De acordo com Borges, esse apoio dados aos imigrantes que procuram o Brasil para tentarem recomeçar é uma forma de humanizar a questão. “O importante é ajudar as pessoas independente de cor e raça. E posso dizer, com toda a certeza, se fosse preciso faria tudo de novo”.

‘Brasiléia deu sua contribuição’, diz Sobre a transferência do abrigo, Damião Borges disse que foi necessária, pois a cidade de Brasiléia não tinha mais condições de comportar os imigrantes.

“Brasiléia já havia dado a contribuição dela por mais de 3 anos. O local onde ficavam já estava desumano. Em Rio Branco, além de ter mais estrutura, há também mais facilidade de transporte. Com certeza, temos muito o que agradecer à Brasiléia por ter dado a sua contribuição na questão humanitária”.

O abrigo na cidade foi desativado no último dia 15. Os imigrantes foram transferidos para Rio Branco, onde foi montado um novo abrigo no Parque de Exposições Marechal Castelo Branco. De acordo com a Sejudh, mais de 20 mil imigrantes já passaram pelo Acre desde dezembro de 2010.

Entre março e abril deste ano, a cidade chegou a comportar mais de 2,5 mil imigrantes que ficaram retidos no Acre devido a interdição da BR-364, ocasionada pela cheia histórica do Rio Madeira, em Rondônia (RO).

O abrigo

O abrigo provisório de Rio Branco, localizado no Parque de Exposições continua ativo. A política de acolhimento segue sendo realizada pelo governo do Estado, por meio da Secretaria de Estado de Justiça e Direitos Humanos (Sejudh) e Secretaria de Estado de Desenvolvimento Social (Seds) com apoio do governo Federal.
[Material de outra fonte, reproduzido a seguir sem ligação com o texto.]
-- ==== Sys2Proof/Machine/Pipeline.lean ====
section
/-! DEFINITION. A bundle from its issue to its end: the registers a word names as destinations (R6), what a faulting word
writes under IGNORE (R33), containment (R32–R34, R297), faults and their replay (R302, R303), and the ways a C word's meaning
goes on: it faults, it waits, or it acts (R5, R6, R113). -/

namespace Sys2Proof.Machine

/-! ## Destinations -/

/-- A destination of a word. -/
inductive Dst where
  | g (r : Fin 32)
  | p (r : Fin 8)
  | b (regs : List (Fin 64))
  deriving DecidableEq, Repr

/-- The registers of a block destination that lie in the grid. -/
def destBlock (v : Fin 64) (h w : Nat) : List (Fin 64) :=
  (List.range h).flatMap (fun i => (List.range w).filterMap (fun j =>
    if v.val / 16 + i < 4 ∧ v.val % 16 + j < 16 then some (gridReg (v.val / 16 + i) (v.val % 16 + j)) else none))

/-- The registers that an instruction word writes. [log 51 and 96 DEDUCED] -/
def destsOf (i : Instr) : List Dst :=
  match i with
  | .add d _ _ _ => [.g d]
  | .sub d _ _ _ => [.g d]
  | .and_ d _ _ _ => [.g d]
  | .or_ d _ _ _ => [.g d]
  | .xor_ d _ _ _ => [.g d]
  | .andn d _ _ _ => [.g d]
  | .shl d _ _ _ => [.g d]
  | .shr d _ _ _ => [.g d]
  | .sar d _ _ _ => [.g d]
  | .mul d _ _ _ => [.g d]
  | .mulh d _ _ _ => [.g d]
  | .mulhu d _ _ _ => [.g d]
  | .div d _ _ _ => [.g d]
  | .divu d _ _ _ => [.g d]
  | .rem d _ _ _ => [.g d]
  | .remu d _ _ _ => [.g d]
  | .min d _ _ _ => [.g d]
  | .max d _ _ _ => [.g d]
  | .minu d _ _ _ => [.g d]
  | .maxu d _ _ _ => [.g d]
  | .clz d _ _ => [.g d]
  | .ctz d _ _ => [.g d]
  | .popc d _ _ => [.g d]
  | .sel d _ _ _ => [.g d]
  | .addsl1 d _ _ _ => [.g d]
  | .addsl2 d _ _ _ => [.g d]
  | .addsl3 d _ _ _ => [.g d]
  | .addsl4 d _ _ _ => [.g d]
  | .cmpeq d _ _ _ => [.p d]
  | .cmpne d _ _ _ => [.p d]
  | .cmplt d _ _ _ => [.p d]
  | .cmple d _ _ _ => [.p d]
  | .cmpltu d _ _ _ => [.p d]
  | .cmpleu d _ _ _ => [.p d]
  | .pand d _ _ _ => [.p d]
  | .por d _ _ _ => [.p d]
  | .pxor d _ _ _ => [.p d]
  | .pandn d _ _ _ => [.p d]
  | .addi d _ _ => [.g d]
  | .andi d _ _ => [.g d]
  | .ori d _ _ => [.g d]
  | .xori d _ _ => [.g d]
  | .shli d _ _ => [.g d]
  | .shri d _ _ => [.g d]
  | .sari d _ _ => [.g d]
  | .li d _ => [.g d]
  | .lis d _ _ => [.g d]
  | .cmpeqi d _ _ => [.p d]
  | .cmplti d _ _ => [.p d]
  | .cmpltui d _ _ => [.p d]
  | .bfx d _ _ _ => [.g d]
  | .bfi d _ _ _ => [.g d]
  | .fadd d _ _ _ _ => [.g d]
  | .fsub d _ _ _ _ => [.g d]
  | .fmul d _ _ _ _ => [.g d]
  | .fdiv d _ _ _ _ => [.g d]
  | .fsqrt d _ _ _ => [.g d]
  | .fmin d _ _ _ _ => [.g d]
  | .fmax d _ _ _ _ => [.g d]
  | .ffma d _ _ _ _ => [.g d]
  | .fabs d _ _ _ => [.g d]
  | .fneg d _ _ _ => [.g d]
  | .fclass d _ _ _ => [.g d]
  | .fcvti d _ _ _ _ => [.g d]
  | .fcvtf d _ _ _ _ => [.g d]
  | .fcvtp d _ _ _ => [.g d]
  | .fcmpeq d _ _ _ _ => [.p d]
  | .fcmplt d _ _ _ _ => [.p d]
  | .fcmple d _ _ _ _ => [.p d]
  | .fcmpun d _ _ _ _ => [.p d]
  | .badd d _ _ h w => [.b (destBlock d (rows h) (cols w))]
  | .bsub d _ _ h w => [.b (destBlock d (rows h) (cols w))]
  | .bmul d _ _ h w => [.b (destBlock d (rows h) (cols w))]
  | .bfma d _ _ h w => [.b (destBlock d (rows h) (cols w))]
  | .bmin d _ _ h w => [.b (destBlock d (rows h) (cols w))]
  | .bmax d _ _ h w => [.b (destBlock d (rows h) (cols w))]
  | .band d _ _ h w => [.b (destBlock d (rows h) (cols w))]
  | .bor d _ _ h w => [.b (destBlock d (rows h) (cols w))]
  | .bxor d _ _ h w => [.b (destBlock d (rows h) (cols w))]
  | .bdot d _ _ _ _ => [.b (destBlock d 4 1)]
  | .bred d _ _ h _ => [.b (destBlock d (rows h) 1)]
  | .bcmplt d _ _ h w => [.b (destBlock d (rows h) (cols w))]
  | .bsel d _ _ h w => [.b (destBlock d (rows h) (cols w))]
  | .bmov d _ h w => [.b (destBlock d (rows h) (cols w))]
  | .bneg d _ h w => [.b (destBlock d (rows h) (cols w))]
  | .babs d _ h w => [.b (destBlock d (rows h) (cols w))]
  | .bexp2 d _ h w => [.b (destBlock d (rows h) (cols w))]
  | .blog2 d _ h w => [.b (destBlock d (rows h) (cols w))]
  | .brcp d _ h w => [.b (destBlock d (rows h) (cols w))]
  | .brsq d _ h w => [.b (destBlock d (rows h) (cols w))]
  | .bsigm d _ h w => [.b (destBlock d (rows h) (cols w))]
  | .btanh d _ h w => [.b (destBlock d (rows h) (cols w))]
  | .bsqrt d _ h w => [.b (destBlock d (rows h) (cols w))]
  | .brelu d _ h w => [.b (destBlock d (rows h) (cols w))]
  | .bcvt d _ _ h w => [.b (destBlock d (rows h) (cols w))]
  | .bscal d _ _ h w => [.b (destBlock d (rows h) (cols w))]
  | .badds d _ _ h w => [.b (destBlock d (rows h) (cols w))]
  | .bbcst d _ h w => [.b (destBlock d (rows h) (cols w))]
  | .bget _ _ g _ _ => [.g g]
  | .bset d _ _ h w => [.b (destBlock d (rows h) (cols w))]
  | .bgnorm d _ g h w => [.g g, .b (destBlock d (rows h) (cols w))]
  | .bshuf d _ _ h w => [.b (destBlock d (rows h) (cols w))]
  | .bscl d _ _ h w => [.b (destBlock d (rows h) (cols w))]
  | .jal l _ => [.g l]
  | .jalr d _ _ _ => [.g d]
  | .ld8 t _ _ _ _ => [.g t]
  | .ld8U t _ _ _ _ => [.g t]
  | .ld16 t _ _ _ _ => [.g t]
  | .ld16U t _ _ _ _ => [.g t]
  | .ld32 t _ _ _ _ => [.g t]
  | .ld32U t _ _ _ _ => [.g t]
  | .ld64 t _ _ _ _ => [.g t]
  | .ldv v _ _ h w _ => [.b (destBlock v (rows h) (cols w))]
  | .aadd d _ _ _ _ _ => [.g d]
  | .aaddf d _ _ _ _ _ => [.g d]
  | .amin d _ _ _ _ _ => [.g d]
  | .amax d _ _ _ _ _ => [.g d]
  | .aminu d _ _ _ _ _ => [.g d]
  | .amaxu d _ _ _ _ _ => [.g d]
  | .aand d _ _ _ _ _ => [.g d]
  | .aor d _ _ _ _ _ => [.g d]
  | .axor d _ _ _ _ _ => [.g d]
  | .aswp d _ _ _ _ _ => [.g d]
  | .acas d _ _ _ _ _ => [.g d]
  | .sendt p _ _ => [.p p]
  | .recv d _ => [.g d]
  | .recvt d p _ => [.g d, .p p]
  | .alt d _ => [.g d]
  | .chstat d _ => [.g d]
  | .spawn p _ => [.p p]
  | .spawnat p _ _ => [.p p]
  | .taskinfo d _ => [.g d]
  | .mwait d _ => [.g d]
  | .uimask d _ => [.g d]
  | .jpoll p _ => [.p p]
  | .jwait d _ => [.g d]
  | .rdc d _ => [.g d]
  | .mxma d _ => [.g d]
  | .mxq d => [.g d]
  | .ringq d _ => [.g d]
  | .cpy d _ => [.g d]
  | .cpym d _ => [.g d]
  | .cpyq d _ => [.g d]
  | .pfetch d _ _ => [.g d]
  | .pfget d _ => [.g d]
  | .pfstat d _ => [.g d]
  | .aejob d _ => [.g d]
  | .aeres d _ => [.g d]
  | .escreq d _ => [.g d]
  | .escq d _ => [.g d]
  | .kvxl d _ _ => [.g d]
  | .kvins d _ _ => [.g d]
  | .kvdel d _ _ => [.g d]
  | .kvexp d _ _ => [.g d]
  | .kvimp d _ => [.g d]
  | .pcommit d _ => [.g d]
  | .pdecommit d _ => [.g d]
  | .pprobe d _ => [.g d]
  | _ => []
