-- ==== Sys2Proof/Machine/MemorySteps.lean ====
section
/-! DEFINITION. What happens to memory traffic after issue: stores leave their buffer (R20, R184), requests arrive at their homes
(R105), atomics are performed (R189, R203, R254), loads read their pieces and return (R183, R181), diverted accesses are
performed on lehr lines (R321), walks end (R341), fences end (R190), and units write their results (R135, R163). -/

namespace Sys2Proof.Machine

/-! ## Homes and routes (R82, R105) -/

/-- The home of a target: a scratchpad bank, the hearth that caches the granule, or the way to the host, a peer or a device. -/
def homeOf : Target → Nat
  | .pad core off => 100 + core * 16 + off / 0x4000
  | .parison core _ _ => 100 + core * 16
  | .phys pa _ => if inSilo pa then siloOf pa / 3 else if inDevice pa then 4 else if inHost pa then 5 else 6

/-- A request touches some of these keys. -/
def Req.touches (r : Req) (a n : Nat) : Bool := r.bytes.any (fun c => decide (a ≤ c.1 ∧ c.1 < a + n))

/-- A request takes its place on the route to a home: its own, and a packet's frame update (R105). -/
def Req.onRoute (r : Req) (home : Nat) : Bool :=
  r.home == home || (match r.kind with
    | .packet _ _ _ _ _ frame => frame == some home
    | .write => false)

/-- A write of a die's threads to these keys is on its way. -/
def dieBusy (s : State) (die a n : Nat) : Bool := s.reqs.any (fun r => dieOf r.core == die && r.touches a n)

/-! ## The store buffer drains (R20) -/

/-- The oldest entry gone. -/
def popStore (sl : Slot) : Slot := { sl with sb := sl.sb.tail, sbOut := sl.sbOut + 1 }

/-- What leaves of a buffered store at once: a register of an STV leaves as two halves, the low half first (R90). -/
def firstHalf (bs : List Byte) : List Byte := bs.take 8

/-- The oldest entry's first half gone: the entry goes with its last bytes. -/
def leftStore (sl : Slot) : Slot :=
  match sl.sb with
  | .store t bs _ c :: rest =>
    if bs.length ≤ 8 then popStore sl else { sl with sb := .store (targetPlus t 8) (bs.drop 8) none c :: rest }
  | _ => popStore sl

/-- The registers of an STV that still wait enter as there is room, and the STV ends with the last (R185). -/
def refillStores (core slot : Nat) : Micro := ask (fun s =>
  match (slotAt s core slot).wait with
  | .storing rest =>
    let left := (enterStores rest (slotAt s core slot)).2
    andThen (modSlot core slot (fun x => { (enterStores rest x).1 with wait := .storing left }))
      (onlyIf left.isEmpty (finishPlain core slot))
  | _ => skip)

/-- A buffered store of a slot leaves its core: at once for the core's own scratchpad, else as a request; none while it must wait.
`rel` is its release scope, and `clock` what happened before it. -/
def leaveStore (s : State) (core slot : Nat) (t : Target) (bs : List Byte) (rel : Option Nat) (clock : Clock) :
    Option Micro :=
  let ctx := (slotAt s core slot).ctx
  let w := slotWriter s core slot clock rel false
  let own := match t with
    | .pad n _ => n == core
    | _ => false
  if own then
    if dieBusy s (dieOf core) (locOf ctx t) bs.length then none
    else match payOut s core ctx t true, performWrite s ctx t w bs with
      | some pay, some f => some (doAll [pay, countWrite w, f, touchAll (keyOf t) bs.length])
      | _, _ => none
  else (payOut s core ctx t true).map (fun pay => doAll [pay,
    countWrite w,
    sendReq core slot ctx (homeOf t) .write t (cellsAt (locOf ctx t) bs) w,
    touchWatches (fun c => dieOf c == dieOf core) (keyOf t) bs.length])

/-- STORE_BUFFER_DRAIN (R20, R184, R190): the oldest entry leaves, a release or fence once what comes before it is visible. -/
def execStoreBufferDrain (core slot : Nat) (s : State) : Host.Outcome State Fault Refusal :=
  slotStep s core slot (ask (fun s =>
    let sl := slotAt s core slot
    match sl.sb with
    | [] => skip
    | .fence sc c :: _ =>
      onlyIf (releasable s core sc)
        (doAll [fenceRelease core slot sc c, modSlot core slot popStore, refillStores core slot])
    | .store t bs rel c :: _ =>
      if releasable s core (rel.getD 0) then
        match leaveStore s core slot t (firstHalf bs) rel c with
        | none => skip
        | some f => doAll [f, modSlot core slot leftStore, refillStores core slot]
      else skip))

/-! ## Requests arrive (R105) -/

/-- A location that the host reads: its own memory, and this package's device registers. -/
def hostReads : Target → Bool
  | .phys pa _ => inHost pa || inDevice pa
  | _ => false

/-- A write on its way that releases at a scope which holds the host: it is visible to the host before any later write of its thread
that the host reads (R110). -/
def Req.beforeHost (q : Req) (party : Nat) (t : Target) : Bool :=
  q.by_.party == party && hostReads t && q.by_.heads.any (fun h => h.scope == 7 || h.scope == scopeSystem)

/-- No earlier request on the same route, none of the same die for the same bytes, and none that the host must see before it has still
to arrive. -/
def mayArrive (s : State) (r : Req) : Bool :=
  (s.reqs.takeWhile (fun q => q.id != r.id)).all (fun q =>
    !(q.core == r.core && q.onRoute r.home) && !q.beforeHost r.by_.party r.tgt &&
    !(dieOf q.core == dieOf r.core && r.bytes.any (fun c => q.touches c.1 1)))

/-- A request no longer in flight. -/
def dropReq (id : Nat) : Micro := fun s => [.reqs (s.reqs.filter (fun q => q.id != id))]

/-- A write that no link can carry (R373). [log 67 DEDUCED] -/
def lostWrite (r : Req) : Micro :=
  postRecord { cause := 0x0A, flags := recordFlags false false false false true, wait := 0, handle := 0,
               value := word (keyOf r.tgt), pc := 0, who := r.who }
Segunda-feira passada (28/04), havia 270 imigrantes no abrigo. Ainda pela manhã, um ônibus de 30 estrangeiros foi levado à Polícia Federal para a retirada do protocolo do pedido de refúgio. Na última sexta-feira e sábado,26, saíram quatro ônibus transportando 220 imigrantes para São Paulo.

O Brasil tem tradição na concessão de abrigo a pessoas perseguidas por motivos políticos, raciais e sociais. Ele é signatário da Convenção 1951 e do Protocolo de 1967, que são os instrumentos centrais do regime de proteção internacional dos refugiados, que são integrados para mais 148 países. O instituto jurídico do refúgio no Brasil é regulado pela Lei 9.474/1997, que define os mecanismos para implementação do Estatuto dos Refugiados no Brasil.

A situação dos haitianos é o reflexo do amadurecimento do Direito Internacional dos Refugiados e das relações diplomáticas. É resultado ainda de evoluções legislativas e jurisprudenciais, principalmente nas áreas de Direito Internacional, Direito Humanitário Internacional e Direito Penal Internacional.

O estrangeiro que chegar ao território nacional poderá expressar sua vontade de solicitar reconhecimento como refugiado a qualquer autoridade migratória que se encontre na fronteira. O acolhimento e não discriminação destas vítimas é o meio de defesa dos direitos humanos e liberdades fundamentais.